=== EXERCISE INSTRUCTIONS ===
Your answer consists of the lines in the data that contain "epLink". Copy each of them.

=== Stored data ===
-- ==== Sys2Proof/Machine/HostOps.lean ====
section
/-! DEFINITION. What the host endpoints issue (spec/12_host_endpoints.md): what keeps a function from issuing, tags, TLPs handed to the
link layer, striping and flushes in Twin, MSI-X and interrupt messages. -/

namespace Sys2Proof.Machine

/-! ### Endpoints and functions -/

/-- Whether the link of endpoint `e` is in L0. -/
def Chip.epUp (c : Chip) (e : Nat) : Bool := c.flag (A.HE_LINK_STATUS e) F.HE_LINK_STATUS_UP

/-- What keeps function `f` of endpoint `e` from issuing a request (R339, R341, R325, R379): OK where nothing does. -/
def Chip.issueStatus (c : Chip) (e f : Nat) : Status :=
  if !c.open1 (20 + e) then Code.ABSENT
  else if c.sluiced e then Code.SLUICED
  else if !(c.fn e f).bme || (c.fn e f).d3 then Code.MASTER_OFF
  else Code.OK

/-- Whether a request goes out at once; while only the link is missing it waits (entry 35). -/
def Chip.canIssue (c : Chip) (e f : Nat) : Bool := c.issueStatus e f == Code.OK && c.epUp e

/-- The endpoints a job of home `e` uses: in Twin its data goes on both (R336, entry 38). -/
def Chip.usedEps (c : Chip) (e : Nat) : List Nat := if c.twin then [e, 1 - e] else [e]

/-- The function of slice `s`, and its PASID prefix (R333, R347). -/
def Chip.sliceFn (c : Chip) (s : Nat) : Nat × Option Nat :=
  if s = 0 then (0, none) else (1, some (c.get (A.SM_SLICE s) F.SM_SLICE_PASID))

/-- Whether slice `s` has a binding, or needs none (R347, R350). -/
def Chip.bound_ (c : Chip) (s : Nat) : Bool := s == 0 || c.flag (A.SM_SLICE s) F.SM_SLICE_BOUND

/-- What keeps a job of slice `s` and home `e` from issuing (R350, R379). -/
def Chip.jobStatus (c : Chip) (s e : Nat) : Status :=
  if !c.bound_ s then Code.NO_PASID
  else (c.usedEps e).foldl (fun st x => if st = Code.OK then c.issueStatus x (c.sliceFn s).1 else st) Code.OK

/-- Whether every endpoint a job of slice `s` and home `e` uses can issue now. -/
def Chip.jobCan (c : Chip) (s e : Nat) : Bool :=
  c.bound_ s && (c.usedEps e).all fun x => c.canIssue x (c.sliceFn s).1

/-- The endpoint that carries host address `a` for a job of home `e` (R336). -/
def Chip.stripe (c : Chip) (e a : Nat) : Nat := if c.twin then a / 4096 % 2 else e

/-! ### Tags (R322, R323, R342) -/

/-- The requests of endpoint `e` with a tag, quarantined or not. -/
def Chip.reqsOf (c : Chip) (e : Nat) : List (Nat × HostReq) := (c.ep e).reqs.filterMap fun p => p.2.map fun r => (p.1, r)

/-- The request of tag `t`. -/
def Chip.hreq (c : Chip) (e t : Nat) : Option HostReq := mget none (c.ep e).reqs t

/-- Replaces the request of tag `t`, and shows the counts in HE_x_TAGS. -/
def Chip.setHreq (c : Chip) (e t : Nat) (r : Option HostReq) : Chip :=
  let c := c.setEp e { c.ep e with reqs := mset none (c.ep e).reqs t r }
  let n (b : Bool) : Nat := ((c.reqsOf e).filter fun p => p.2.quar == b).length
  (c.set (A.HE_TAGS e) F.HE_TAGS_OUTSTANDING (n false)).set (A.HE_TAGS e) F.HE_TAGS_QUARANTINED (n true)

/-- The next tag to assign: ascending from the last one issued, skipping those in use (R323). -/
def Chip.nextTag (c : Chip) (e : Nat) : Option Nat :=
  let x := c.ep e
  let busy := x.reqs.map (·.1)
  if ((c.reqsOf e).filter fun p => !p.2.quar).length ≥ 8192 then none
  else (firstFrom (fun k => !memNat (k % 16384) busy) 16384 (x.last + 1)).map (· % 16384)

/-- The completion timeout of a function in nanoseconds (Table 12-2). -/
def ctoNs : Nat → Nat
  | 1 => 100000
  | 5 => 50000000
  | 6 => 200000000
  | 9 => 900000000
  | 10 => 3000000000
  | _ => 10000000

/-- Hands a TLP to the link layer of its endpoint; one with EP = 1 is counted (R337), and a write needs a flush from now on (R336). -/
def Chip.handTlp (c : Chip) (t : Tlp) : Chip :=
  let c := { c with host := { c.host with tlps := c.host.tlps ++ [t] } }
  let c := if t.poison then c.inc (A.HE_POISON_TX t.ep) else c
  if t.kind = .write then c.setEp t.ep { c.ep t.ep with dirty := true } else c

/-- Issues one read of function `f` on endpoint `e`, if it can be issued and a tag is free: the tag. -/
def Chip.issueRead (c : Chip) (now e f : Nat) (pasid : Option Nat) (a n : Nat) (use : ReqUse) : Option Nat × Chip :=
  if !c.canIssue e f then (none, c) else
  match c.nextTag e with
  | none => (none, c)
  | some t =>
    let c := c.setHreq e t (some { fn := f, len := n, got := 0, data := [], marks := [], at_ := now, cto := ctoNs (c.fn e f).cto, use := use, quar := false, dead := false })
    let c := c.setEp e { c.ep e with last := t }
    (some t, c.handTlp { ep := e, kind := .read, fn := f, pasid := pasid, addr := a, len := n, data := [], poison := false, tag := t })

/-- Cuts `n` bytes at address `a` at multiples of `k`: (address, length, offset); `fuel` bounds the pieces. -/
def cutAt (k : Nat) : Nat → Nat → Nat → Nat → List (Nat × Nat × Nat)
  | 0, _, _, _ => []
  | fuel + 1, a, n, off =>
    if n = 0 then [] else
      let l := min n (k - a % k)
      (a, l, off) :: cutAt k fuel (a + l) (n - l) (off + l)

/-- The reads that fetch `n` bytes at host address `a` for function `f` of endpoint `e`: none longer than Max Read Request Size, none
across a 4 KiB boundary. -/
def Chip.readSegs (c : Chip) (e f a n off : Nat) : List (Nat × Nat × Nat) := cutAt (max 1 (min 4096 (c.fn e f).mrrs)) n a n off

/-- A data write of function `f` from home `e`: bytes with the poison marks of the words they come from, cut at Max Payload Size and
striped in Twin (R336, R337). -/
def Chip.writeData (c : Chip) (e f : Nat) (pasid : Option Nat) (a : Nat) (bs : List Byte) (marks : List Bool) : Chip :=
  (cutAt (max 1 (c.fn e f).mps) bs.length a bs.length 0).foldl (fun c p =>
    c.handTlp { ep := c.stripe e p.1, kind := .write, fn := f, pasid := pasid, addr := p.1, len := p.2.1,
                data := (bs.drop p.2.2).take p.2.1, poison := ((marks.drop p.2.2).take p.2.1).any id, tag := 0 }) c

/-! ### Ordered writes (R335, R336) -/

/-- The mark of an ordered write whose flush has completed. -/
def orderedReady : Nat := 16384

/-- Gives the entries behind a head that share its endpoint, and that no later write needs a flush for, the head's wait. -/
def shareWait (ep : Nat) (w : Option Nat) : List Ordered → List Ordered
  | [] => []
  | o :: os => if o.tlp.ep = ep ∧ o.wait = none then { o with wait := w } :: shareWait ep w os else o :: os

/-- Issues the ordered writes that may go, first in first out: a head whose other endpoint has writes since its last flush waits for a
flush, and the writes behind it for the same endpoint proceed with it (R336). -/
def Chip.pumpOrdered (now : Nat) : Nat → Chip → Chip
  | 0, c => c
  | n + 1, c =>
    match c.host.ordered with
    | [] => c
    | o :: rest =>
      let other := 1 - o.tlp.ep
      if o.wait = some orderedReady ∨ (o.wait = none ∧ (c.ep other).dirty = false) then
        Chip.pumpOrdered now n ({ c with host := { c.host with ordered := rest } }.handTlp o.tlp)
      else if o.wait = none then
        match c.issueRead now other o.tlp.fn o.tlp.pasid o.tlp.addr 0 .flush with
        | (none, c) => c
        | (some t, c) =>
          let c := (c.setEp other { c.ep other with dirty := false }).inc (A.HE_FLUSH other)
          { c with host := { c.host with ordered := { o with wait := some t } :: shareWait o.tlp.ep (some t) rest } }
      else if (c.ep other).dirty then c
      else { c with host := { c.host with ordered := o :: shareWait o.tlp.ep o.wait rest } }

/-- The flush of tag `t` on endpoint `e` has completed. -/
def Chip.flushDone (c : Chip) (now e t : Nat) : Chip :=
  let os := c.host.ordered.map fun o => if o.tlp.ep = 1 - e ∧ o.wait = some t then { o with wait := some orderedReady } else o
  Chip.pumpOrdered now (os.length + 1) { c with host := { c.host with ordered := os } }

/-- An ordered write of function `f` on home endpoint `e` (R336). -/
def Chip.writeOrdered (c : Chip) (now e f : Nat) (pasid : Option Nat) (a : Nat) (bs : List Byte) : Chip :=
  let t : Tlp := { ep := e, kind := .write, fn := f, pasid := pasid, addr := a, len := bs.length, data := bs, poison := false, tag := 0 }
  if c.twin then
    let c := { c with host := { c.host with ordered := c.host.ordered ++ [⟨t, none⟩] } }
    Chip.pumpOrdered now (c.host.ordered.length + 1) c
  else c.handTlp t

/-- The ordered writes of an endpoint that still wait are dropped (R338, R341). -/
def Chip.dropOrdered (c : Chip) (p : Tlp → Bool) : Chip :=
  { c with host := { c.host with ordered := c.host.ordered.filter fun o => !p o.tlp } }

/-- Tries the ordered writes that wait. -/
def Chip.goOrdered (c : Chip) (now : Nat) : Chip := Chip.pumpOrdered now (c.host.ordered.length + 1) c

/-- The flush of tag `t` on endpoint `e` will have no completion: it is to be made again. -/
def Chip.flushLost (c : Chip) (e t : Nat) : Chip :=
  let os := c.host.ordered.map fun o => if o.tlp.ep = 1 - e ∧ o.wait = some t then { o with wait := none } else o
  ({ c with host := { c.host with ordered := os } }).setEp e { c.ep e with dirty := true }

/-! ### MSI-X and interrupt messages (R330, R365-R367) -/

/-- Vector `v` of endpoint `e`. -/
def Chip.vector (c : Chip) (e v : Nat) : MsixVec := mget MsixVec.init (c.ep e).table v

/-- The endpoint on which ordered writes for slice 0 from endpoint `e` go (R336). -/
def Chip.home0 (c : Chip) (e : Nat) : Nat := if c.twin then 0 else e

/-- Whether vector `v` of endpoint `e` is masked (R330). -/
def Chip.masked (c : Chip) (e v : Nat) : Bool := (c.vector e v).mask || (c.fn e 0).msixOff

/-- Fires MSI-X vector `v`: its message goes out, or its pending bit is set (R330). -/
def Chip.msix (c : Chip) (now e v : Nat) : Chip :=
  let x := c.vector e v
  if c.masked e v || !c.canIssue e 0 || !c.canIssue (c.home0 e) 0 then c.setEp e { c.ep e with pend := (c.ep e).pend ||| 2 ^ v }
  else
    let c := c.setEp e { c.ep e with pend := (c.ep e).pend &&& (65535 - 2 ^ v) }
    c.writeOrdered now (c.home0 e) 0 none x.addr (leBytes 4 x.data)

/-- Sends the pending messages of endpoint `e` that have become possible. -/
def Chip.msixRetry (c : Chip) (now e : Nat) : Chip :=
  (List.range 16).foldl (fun c v => if natBits (c.ep e).pend v 1 = 1 then c.msix now e v else c) c

/-- Fires interrupt message entry `k` of slice `s` (R365, R366). -/
def Chip.fireMsg (c : Chip) (now s k : Nat) : Chip :=
  let a := A.SM_MSG s k
  let e := c.sliceHome s
  let (f, pasid) := c.sliceFn s
  if c.flag a F.SM_MSG_MASK || !c.bound_ s || !c.canIssue e f then c.setFlag a F.SM_MSG_PENDING true
  else
    let c := c.setFlag a F.SM_MSG_PENDING false
    c.writeOrdered now e f pasid (c.get a F.SM_MSG_ADDR) (leBytes 4 (c.get a F.SM_MSG_DATA))

/-- The message entries with PENDING set, as (slice, entry). -/
def Chip.pendingMsgs (c : Chip) : List (Nat × Nat) :=
  c.regs.filterMap fun p =>
    if 0x30200000 ≤ p.1 ∧ p.1 < 0x30300000 ∧ p.1 % 16 = 8 ∧ getBits p.2 33 1 = 1 then
      some ((p.1 - 0x30200000) / 128, (p.1 - 0x30200000) / 16 % 8)
    else none

/-- Issues the pending messages that have become possible. -/
def Chip.msgRetry (c : Chip) (now : Nat) : Chip := c.pendingMsgs.foldl (fun c p => c.fireMsg now p.1 p.2) c

/-- Every pending message is tried again: after a release, Bus Master Enable, or a link that came up. -/
def Chip.retryAll (c : Chip) (now : Nat) : Chip := ((c.msixRetry now 0).msixRetry now 1).msgRetry now

/-! ### Link (R321) -/

/-- LINK_STATUS and the journal entry of a change of UP. -/
def Chip.epLink (c : Chip) (now e : Nat) (up : Bool) : Chip :=
  c.journal now { JEvent.base with event := 6, level := 2, island := 20 + e, detail := 16 + e, a0 := if up then 1 else 0 }

/-- The link of endpoint `e` leaves L0. -/
def Chip.epDown (c : Chip) (now e : Nat) : Chip :=
  if c.epUp e then (c.wr (A.HE_LINK_STATUS e) 0).epLink now e false else c

/-- The endpoint trains to L0 at the given rate and width, both within its limits (R321). -/
def Chip.epTrain (c : Chip) (now e rate width : Nat) : Chip :=
  let lanes := 2 ^ width
  if !c.flag (A.HE_CTRL e) F.HE_CTRL_ENABLE || mget false c.pwr.perst e || !c.open1 (20 + e) || c.epUp e
      || decide (c.get (A.HE_CTRL e) F.HE_CTRL_MAX_RATE < rate) || decide (c.get (A.HE_CTRL e) F.HE_CTRL_MAX_WIDTH < width) then c
  else
    let c := c.wr (A.HE_LINK_STATUS e) (BitVec.ofNat 64 (1 + 2 * rate + 16 * lanes + (if 5 ≤ rate then 512 else 0)))
    (c.epLink now e true).retryAll now

end Sys2Proof.Machine
end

=== TASK RESPONSE ===
def Chip.epLink (c : Chip) (now e : Nat) (up : Bool) : Chip :=
  if c.epUp e then (c.wr (A.HE_LINK_STATUS e) 0).epLink now e false else c
    (c.epLink now e true).retryAll now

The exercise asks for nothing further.